Mam w domu sporą kolekcję rzeczy mi miłych, pamiętając o ludziach, którzy mnie obdarowali.
Łypie słonik wygrawerowany laserem w kryształowej kostce, Tilda uszyta na pierwsze własne mieszkanie. Pierwsze kocham cię wpisane w kształt serca, wycięte z papieru mało wprawną i trzyletnią rączką świeci z lodówki. Pamięć naręcza kwiatów polnych zebranych o północy przez jedynego.
Prezent urodzinowy na czwartą dekadę otrzymałam niespodziewanie. Ale od początku...
Kiedyś zdarzyło mi się sprezentować Pani Oli kryształową mandalę. Lubię czytać jej powieści, odpoczywam przy nich i się relaksuję, a na każdą kolejną czekam z wielkim utęsknieniem.
Po "Magicznym lecie" i "Karmelowej jesieni" wydanymi rok i dwa lata temu przyszła pora na "Anielską zimę", w świątecznym klimacie, idealną w tym okresie.
Tak, tak już zdążam do sedna i niezwykłego prezentu jakim zostałam obdarowana.
Czytałam "Anielską zimę" od momentu wzięcia jej w ręce, z księgarni doszłam nieobecna do domu, na kanapie z wielkim kubkiem kawy straciłam już kompletnie poczucie czasu i ostatecznie pochłonęłam książkę do ostatniej litery. A na końcu niespodzianka, w którą nie mogłam uwierzyć.

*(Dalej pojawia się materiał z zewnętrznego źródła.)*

-- ==== Sys2Proof/Laws/State.lean ====
section
/-! SUPPORT. What each update of the state leaves as it was: one lemma per field per update. -/

namespace Sys2Proof.Machine

@[simp] theorem setReg_pending (s : State) (k : Nat) (v : W32) : (setReg s k v).pending = s.pending := (rfl)
@[simp] theorem setReg_clock (s : State) (k : Nat) (v : W32) : (setReg s k v).clock = s.clock := (rfl)
@[simp] theorem setReg_fuses (s : State) (k : Nat) (v : W32) : (setReg s k v).fuses = s.fuses := (rfl)
@[simp] theorem setReg_acc (s : State) (k : Nat) (v : W32) : (setReg s k v).acc = s.acc := (rfl)
@[simp] theorem setReg_frees (s : State) (k : Nat) (v : W32) : (setReg s k v).frees = s.frees := (rfl)
@[simp] theorem setReg_logs (s : State) (k : Nat) (v : W32) : (setReg s k v).logs = s.logs := (rfl)
@[simp] theorem setReg_blks (s : State) (k : Nat) (v : W32) : (setReg s k v).blks = s.blks := (rfl)
@[simp] theorem setReg_scr (s : State) (k : Nat) (v : W32) : (setReg s k v).scr = s.scr := (rfl)
@[simp] theorem setReg_scrChk (s : State) (k : Nat) (v : W32) : (setReg s k v).scrChk = s.scrChk := (rfl)
@[simp] theorem setReg_dram (s : State) (k : Nat) (v : W32) : (setReg s k v).dram = s.dram := (rfl)
@[simp] theorem setReg_pv (s : State) (k : Nat) (v : W32) : (setReg s k v).pv = s.pv := (rfl)
@[simp] theorem setReg_bootMem (s : State) (k : Nat) (v : W32) : (setReg s k v).bootMem = s.bootMem := (rfl)
@[simp] theorem setReg_tiles (s : State) (k : Nat) (v : W32) : (setReg s k v).tiles = s.tiles := (rfl)
@[simp] theorem setReg_cores (s : State) (k : Nat) (v : W32) : (setReg s k v).cores = s.cores := (rfl)
@[simp] theorem setReg_banks (s : State) (k : Nat) (v : W32) : (setReg s k v).banks = s.banks := (rfl)
@[simp] theorem setReg_stks (s : State) (k : Nat) (v : W32) : (setReg s k v).stks = s.stks := (rfl)
@[simp] theorem setReg_ctxs (s : State) (k : Nat) (v : W32) : (setReg s k v).ctxs = s.ctxs := (rfl)
@[simp] theorem setReg_chans (s : State) (k : Nat) (v : W32) : (setReg s k v).chans = s.chans := (rfl)
@[simp] theorem setReg_engs (s : State) (k : Nat) (v : W32) : (setReg s k v).engs = s.engs := (rfl)
@[simp] theorem setReg_regions (s : State) (k : Nat) (v : W32) : (setReg s k v).regions = s.regions := (rfl)
@[simp] theorem setReg_loader (s : State) (k : Nat) (v : W32) : (setReg s k v).loader = s.loader := (rfl)
@[simp] theorem setReg_checks (s : State) (k : Nat) (v : W32) : (setReg s k v).checks = s.checks := (rfl)
@[simp] theorem setReg_net (s : State) (k : Nat) (v : W32) : (setReg s k v).net = s.net := (rfl)
@[simp] theorem setReg_ports (s : State) (k : Nat) (v : W32) : (setReg s k v).ports = s.ports := (rfl)
@[simp] theorem setReg_power (s : State) (k : Nat) (v : W32) : (setReg s k v).power = s.power := (rfl)
@[simp] theorem setReg_ocast (s : State) (k : Nat) (v : W32) : (setReg s k v).ocast = s.ocast := (rfl)
@[simp] theorem setReg_host (s : State) (k : Nat) (v : W32) : (setReg s k v).host = s.host := (rfl)
@[simp] theorem setReg_conc (s : State) (k : Nat) (v : W32) : (setReg s k v).conc = s.conc := (rfl)
@[simp] theorem setReg_mgmt (s : State) (k : Nat) (v : W32) : (setReg s k v).mgmt = s.mgmt := (rfl)
@[simp] theorem setReg_pins (s : State) (k : Nat) (v : W32) : (setReg s k v).pins = s.pins := (rfl)

@[simp] theorem updReg_pending (s : State) (k : Nat) (f : W32 → W32) : (updReg s k f).pending = s.pending := (rfl)
@[simp] theorem updReg_clock (s : State) (k : Nat) (f : W32 → W32) : (updReg s k f).clock = s.clock := (rfl)
@[simp] theorem updReg_fuses (s : State) (k : Nat) (f : W32 → W32) : (updReg s k f).fuses = s.fuses := (rfl)
@[simp] theorem updReg_acc (s : State) (k : Nat) (f : W32 → W32) : (updReg s k f).acc = s.acc := (rfl)
@[simp] theorem updReg_frees (s : State) (k : Nat) (f : W32 → W32) : (updReg s k f).frees = s.frees := (rfl)
@[simp] theorem updReg_logs (s : State) (k : Nat) (f : W32 → W32) : (updReg s k f).logs = s.logs := (rfl)
@[simp] theorem updReg_blks (s : State) (k : Nat) (f : W32 → W32) : (updReg s k f).blks = s.blks := (rfl)
@[simp] theorem updReg_scr (s : State) (k : Nat) (f : W32 → W32) : (updReg s k f).scr = s.scr := (rfl)
@[simp] theorem updReg_scrChk (s : State) (k : Nat) (f : W32 → W32) : (updReg s k f).scrChk = s.scrChk := (rfl)
@[simp] theorem updReg_dram (s : State) (k : Nat) (f : W32 → W32) : (updReg s k f).dram = s.dram := (rfl)
@[simp] theorem updReg_pv (s : State) (k : Nat) (f : W32 → W32) : (updReg s k f).pv = s.pv := (rfl)
@[simp] theorem updReg_bootMem (s : State) (k : Nat) (f : W32 → W32) : (updReg s k f).bootMem = s.bootMem := (rfl)
@[simp] theorem updReg_tiles (s : State) (k : Nat) (f : W32 → W32) : (updReg s k f).tiles = s.tiles := (rfl)
@[simp] theorem updReg_cores (s : State) (k : Nat) (f : W32 → W32) : (updReg s k f).cores = s.cores := (rfl)
@[simp] theorem updReg_banks (s : State) (k : Nat) (f : W32 → W32) : (updReg s k f).banks = s.banks := (rfl)
@[simp] theorem updReg_stks (s : State) (k : Nat) (f : W32 → W32) : (updReg s k f).stks = s.stks := (rfl)
@[simp] theorem updReg_ctxs (s : State) (k : Nat) (f : W32 → W32) : (updReg s k f).ctxs = s.ctxs := (rfl)
@[simp] theorem updReg_chans (s : State) (k : Nat) (f : W32 → W32) : (updReg s k f).chans = s.chans := (rfl)
@[simp] theorem updReg_engs (s : State) (k : Nat) (f : W32 → W32) : (updReg s k f).engs = s.engs := (rfl)
@[simp] theorem updReg_regions (s : State) (k : Nat) (f : W32 → W32) : (updReg s k f).regions = s.regions := (rfl)
@[simp] theorem updReg_loader (s : State) (k : Nat) (f : W32 → W32) : (updReg s k f).loader = s.loader := (rfl)
@[simp] theorem updReg_checks (s : State) (k : Nat) (f : W32 → W32) : (updReg s k f).checks = s.checks := (rfl)
@[simp] theorem updReg_net (s : State) (k : Nat) (f : W32 → W32) : (updReg s k f).net = s.net := (rfl)
@[simp] theorem updReg_ports (s : State) (k : Nat) (f : W32 → W32) : (updReg s k f).ports = s.ports := (rfl)
@[simp] theorem updReg_power (s : State) (k : Nat) (f : W32 → W32) : (updReg s k f).power = s.power := (rfl)
@[simp] theorem updReg_ocast (s : State) (k : Nat) (f : W32 → W32) : (updReg s k f).ocast = s.ocast := (rfl)
@[simp] theorem updReg_host (s : State) (k : Nat) (f : W32 → W32) : (updReg s k f).host = s.host := (rfl)
@[simp] theorem updReg_conc (s : State) (k : Nat) (f : W32 → W32) : (updReg s k f).conc = s.conc := (rfl)
@[simp] theorem updReg_mgmt (s : State) (k : Nat) (f : W32 → W32) : (updReg s k f).mgmt = s.mgmt := (rfl)
@[simp] theorem updReg_pins (s : State) (k : Nat) (f : W32 → W32) : (updReg s k f).pins = s.pins := (rfl)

Za pozwoleniem cytuję fragment:
Marianna przymierzyła srebrzysty wisior, bransoletkę i kolczyki mieniące się na niebiesko. Nie mogła się powstrzymać, żeby nie przyłożyć do siebie także broszki, a potem kolejnego wisiorka. Trudno było jej się zdecydować. Wreszcie po długim namyśle wybrała opalizujący wisior i trzy pary kolczyków.

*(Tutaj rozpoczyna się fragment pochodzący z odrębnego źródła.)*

-- ==== Sys2Proof/Laws/Forms.lean ====
section
/-! SUPPORT. What the shared forms of meanings answer: a command is a next state, in which the queue, the fuses and the
    timebase are as before, and what latching events and settling stops may add is named. -/

namespace Sys2Proof.Machine

/-- The result of a change as `act` answers it. -/
def actTo (f : State → State) (s : State) : State := { f s with pending := s.pending, fuses := s.fuses, clock := s.clock }

theorem act_next (f : State → State) (s : State) : act f s = .next (actTo f s) := rfl

theorem KeepsBut.of_all {ps : List Part} {s t : State} (hp : t.pending = s.pending)
    (h : ∀ p, p ∉ ps → Part.Same s t p) : KeepsBut ps s t := ⟨hp, h⟩

theorem keepsBut_refl (ps : List Part) (s : State) : KeepsBut ps s s := ⟨rfl, fun p _ => by cases p <;> rfl⟩

theorem keepsBut_mono {ps qs : List Part} {s t : State} (h : KeepsBut ps s t) (hs : ∀ p ∈ ps, p ∈ qs) :
    KeepsBut qs s t := ⟨h.1, fun p hp => h.2 p (fun hq => hp (hs p hq))⟩

theorem keepsBut_trans {ps : List Part} {s t u : State} (h1 : KeepsBut ps s t) (h2 : KeepsBut ps t u) :
    KeepsBut ps s u := by
  refine ⟨h2.1.trans h1.1, fun p hp => ?_⟩
  have a := h1.2 p hp
  have b := h2.2 p hp
  cases p <;> exact b.trans a

/-- A change that leaves the fuses alone changes a register as `act` shows it. -/
theorem reg_actTo (f : State → State) (s : State) (h : (f s).fuses = s.fuses) (k : Nat) :
    reg (actTo f s) k = reg (f s) k := by unfold actTo reg; rw [h]

theorem reg_of (s t : State) (hr : t.regs = s.regs) (hf : t.fuses = s.fuses) (k : Nat) : reg t k = reg s k :=
  reg_congr hr hf k

/-- Latching events: nothing but EVPEND of the listed pages. -/
theorem keepsBut_watched (ps : List (Blk × Nat)) (f : State → State) (s : State) :
    KeepsBut [.regs] (f s) (watched ps f s) :=
  ⟨by simp, fun p hp => by cases p <;> simp_all [Part.Same]⟩

theorem regsBut_watched (ps : List (Blk × Nat)) (f : State → State) (s : State) :
    RegsBut (evKeys ps) (f s) (watched ps f s) := fun k hk => reg_watched ps f s k hk

theorem keepsBut_tileSettle (u : Fin 64) (s : State) : KeepsBut [.blks] s (tileSettle u s) :=
  ⟨by simp, fun p hp => by cases p <;> simp_all [Part.Same]⟩

theorem cpuAct_core (k : Fin 4) (f : State → State) (s : State) : cpuAct (.core k) f s = .next (actTo f s) := rfl

/-- The result of a change within a tile. -/
def tileTo (u : Fin 64) (f : State → State) (s : State) : State :=
  actTo (watched (tilePages u) (fun s => if issues s (.seq u) then tileSettle u (f s) else s)) s

theorem tileAct_next (u : Fin 64) (f : State → State) (s : State) : tileAct u f s = .next (tileTo u f s) := rfl

theorem cpuAct_tile (u : Fin 64) (f : State → State) (s : State) : cpuAct (.tile u) f s = .next (tileTo u f s) := rfl

/-- The result of a change that a processor makes. -/
def cpuTo : Cpu → (State → State) → State → State
  | .tile u, f, s => tileTo u f s
  | .core _, f, s => actTo f s

theorem cpuAct_next (q : Cpu) (f : State → State) (s : State) : cpuAct q f s = .next (cpuTo q f s) := by cases q <;> rfl

/-- A processor's change keeps what the change keeps; its tile's event levels are latched and stops take hold. -/
theorem cpuTo_keeps (q : Cpu) (f : State → State) (s : State) (hi : ∀ u, q = .tile u → issues s (.seq u) = true)
    (hp : (f s).pending = s.pending) (hf : (f s).fuses = s.fuses) (hc : (f s).clock = s.clock) :
    KeepsBut [.regs, .blks] (f s) (cpuTo q f s) ∧ (∀ b : Blk, b.wf = true → StopHeld (f s) (cpuTo q f s) b) ∧
    RegsBut (evKeys (cpuPages q)) (f s) (cpuTo q f s) := by
  cases q with
  | core k =>
    have h : cpuTo (.core k) f s = f s := by
      simp only [cpuTo, actTo, ← hp, ← hf, ← hc]
    rw [h]
    exact ⟨keepsBut_refl _ _, fun b _ => stopHeld_refl _ b, fun k _ => rfl⟩
  | tile u =>
    have hu := hi u rfl
    have h : cpuTo (.tile u) f s =
        watched (tilePages u) (fun s => if issues s (.seq u) then tileSettle u (f s) else s) s := by
      simp only [cpuTo, tileTo, actTo]
      generalize hw : watched (tilePages u) (fun s => if issues s (.seq u) then tileSettle u (f s) else s) s = w
      have h1 : w.pending = s.pending := by rw [← hw]; simp [hu, hp]
      have h2 : w.fuses = s.fuses := by rw [← hw]; simp [hu, hf]
      have h3 : w.clock = s.clock := by rw [← hw]; simp [hu, hc]
      rw [← h1, ← h2, ← h3]
    rw [h]
    have e : (fun s => if issues s (.seq u) then tileSettle u (f s) else s) s = tileSettle u (f s) := by simp [hu]
    have kw := keepsBut_watched (tilePages u) (fun s => if issues s (.seq u) then tileSettle u (f s) else s) s
    have rw' := regsBut_watched (tilePages u) (fun s => if issues s (.seq u) then tileSettle u (f s) else s) s
    simp only [e] at kw rw'
    refine ⟨keepsBut_trans (keepsBut_mono (keepsBut_tileSettle u (f s)) (by simp)) (keepsBut_mono kw (by simp)), ?_, ?_⟩
    · intro b hb
      have := stopHeld_tileSettle u (f s) hb
      have hb2 := kw.2 .blks (by simp)
      unfold StopHeld at this ⊢
      rw [blkSt_congr hb2]; exact this
    · intro k hk
      have h1 := rw' k hk
      rw [h1]
      exact reg_congr (by simp) (by simp) k

end Sys2Proof.Machine
end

– Świetnie! – Olga niemal podskoczyła. Spojrzała na Alicję wymownie. Wygrała zakład. Odwróciła wzrok, żeby nie ujrzeć, jak szefowa usiłuje oczami powiedzieć „To się nie liczy”.

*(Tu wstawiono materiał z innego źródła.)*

/-- A response that has arrived at a processor which waits for it. -/
def answered (rsn : BitVec 8) (w : Wait) : State :=
  let s := setCpu up (.tile 0) { proc0 with live := true, wait := w }
  respHere s (.cpu (.tile 0)) (mkReq (tileInit s 0) .read (2 ^ 40) 4 []) rsn [1, 2, 3, 4]

theorem witness_ModuleAccessesOfProcessors :
    (let s := regs4 [0, 0x100] (cpuOn id) (.tile 0)
     xNames s (.tile 0) 1 2 0 0x10000000000 4 ∧ mapped s (mkReq (cpuInit s (.tile 0)) .read 0x10000000000 4 []) = true ∧
     mapped s (mkReq (cpuInit s (.tile 0)) .write 0x10000000000 4 (leBytes 4 (rg (.tile 0) (cpu s (.tile 0)) 1))) = true) ∧
    (let s := regs4 [0x8] (coreOn id) (.core 0)
     xNames s (.core 0) 1 0 1 8 8 ∧ mapped s (mkReq (cpuInit s (.core 0)) .read 8 8 []) = true) ∧
    (let s := regs4 [2, 0xFFFC, 0xFFFF] (cpuOn id) (.tile 0)
     xNames s (.tile 0) 1 3 0 0xFFFF00000002 4 ∧ 0xFFFF00000002 % 4 ≠ 0 ∧ (cpu s (.tile 0)).intrap = false ∧
     xNames s (.tile 0) 2 3 0 0xFFFF0000FFFC 4 ∧ mapped s (mkReq (cpuInit s (.tile 0)) .read 0xFFFF0000FFFC 4 []) = false ∧
     mapped s (mkReq (cpuInit s (.tile 0)) .write 0xFFFF0000FFFC 4 (leBytes 4 (rg (.tile 0) (cpu s (.tile 0)) 1))) = false) ∧
    (∀ r ∈ [0, 3], (takeResp (answered (BitVec.ofNat 8 r) (.load 1 0 false)) (.cpu (.tile 0))).map (·.1) =
      some (BitVec.ofNat 8 r, [1, 2, 3, 4])) ∧
    (∀ r ∈ [0, 7], (takeResp (answered (BitVec.ofNat 8 r) (.store 0)) (.cpu (.tile 0))).map (·.1) =
      some (BitVec.ofNat 8 r, [1, 2, 3, 4])) ∧
    live (answered 0 (.store 0)) (.seq 0) = true ∧ (answered 0 (.store 0)).power.inReset = [] ∧
    (cpu (answered 0 (.store 0)) (.tile 0)).intrap = false := by simp only [xNames]; decide +kernel

theorem witness_BranchesTrapsAndHalt :
    runs (cpuOn id) (.tile 0) = true ∧ (255 : BitVec 16).toNat < 256 ∧ (cpu (cpuOn id) (.tile 0)).intrap = false ∧
    (let s := cpuOn (fun p => { p with intrap := true })
     runs s (.tile 0) = true ∧ (cpu s (.tile 0)).intrap = true) := by decide +kernel

theorem witness_CallsAndReturnsRotateWindows :
    (∀ r ∈ [1, 6, 7], ∀ n ∈ [0, 1], let s := cpuOn (fun p => { p with res := r, spilled := n })
      runs s (.tile 0) = true ∧ (cpu s (.tile 0)).intrap = false ∧ (cpu s (.tile 0)).res = r ∧ (cpu s (.tile 0)).spilled = n) ∧
    (let s := cpuOn (fun p => { p with res := 2, intrap := true })
     runs s (.tile 0) = true ∧ (cpu s (.tile 0)).intrap = true ∧ (cpu s (.tile 0)).res ≠ 1) ∧ (23 : RegF).toNat < 24 := by
  decide +kernel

– Zapakuję. – Wzięła od Marianny błyskotki i poszła do lady. – A pani niech sobie jeszcze poogląda – dodała wesoło.
Marianna nie potrzebowała większej zachęty. Uniosła jeden z pierścieni, by obejrzeć go pod światło.
– Cudo! – ekscytowała się. – Cudo, po prostu. Jak to jest wykonane? – Przybliżyła do oczu błyskotkę.
– Ręczna robota – powiedziała Alicja. Cieszyła się, że przyjaciółce także się podoba. Sama wybierała artystkę, z którą podjęła współpracę.– Nie byle kto. Izabella Żurawska. Wicemistrzyni Polski w tej dziedzinie. Na razie mam tylko jej biżuterię, na próbę. Może w przyszłości rozszerzę
ofertę o innych…
– Świetnie, to może być dobry trop. Powoli, małymi kroczkami, kobiety zaczną przychodzić, zobaczysz.
– Żartujesz? To schodzi jak woda – jęknęła Alicja. – Sprzedałyśmy przez tydzień chyba z osiem bransoletek i dwa wisiorki.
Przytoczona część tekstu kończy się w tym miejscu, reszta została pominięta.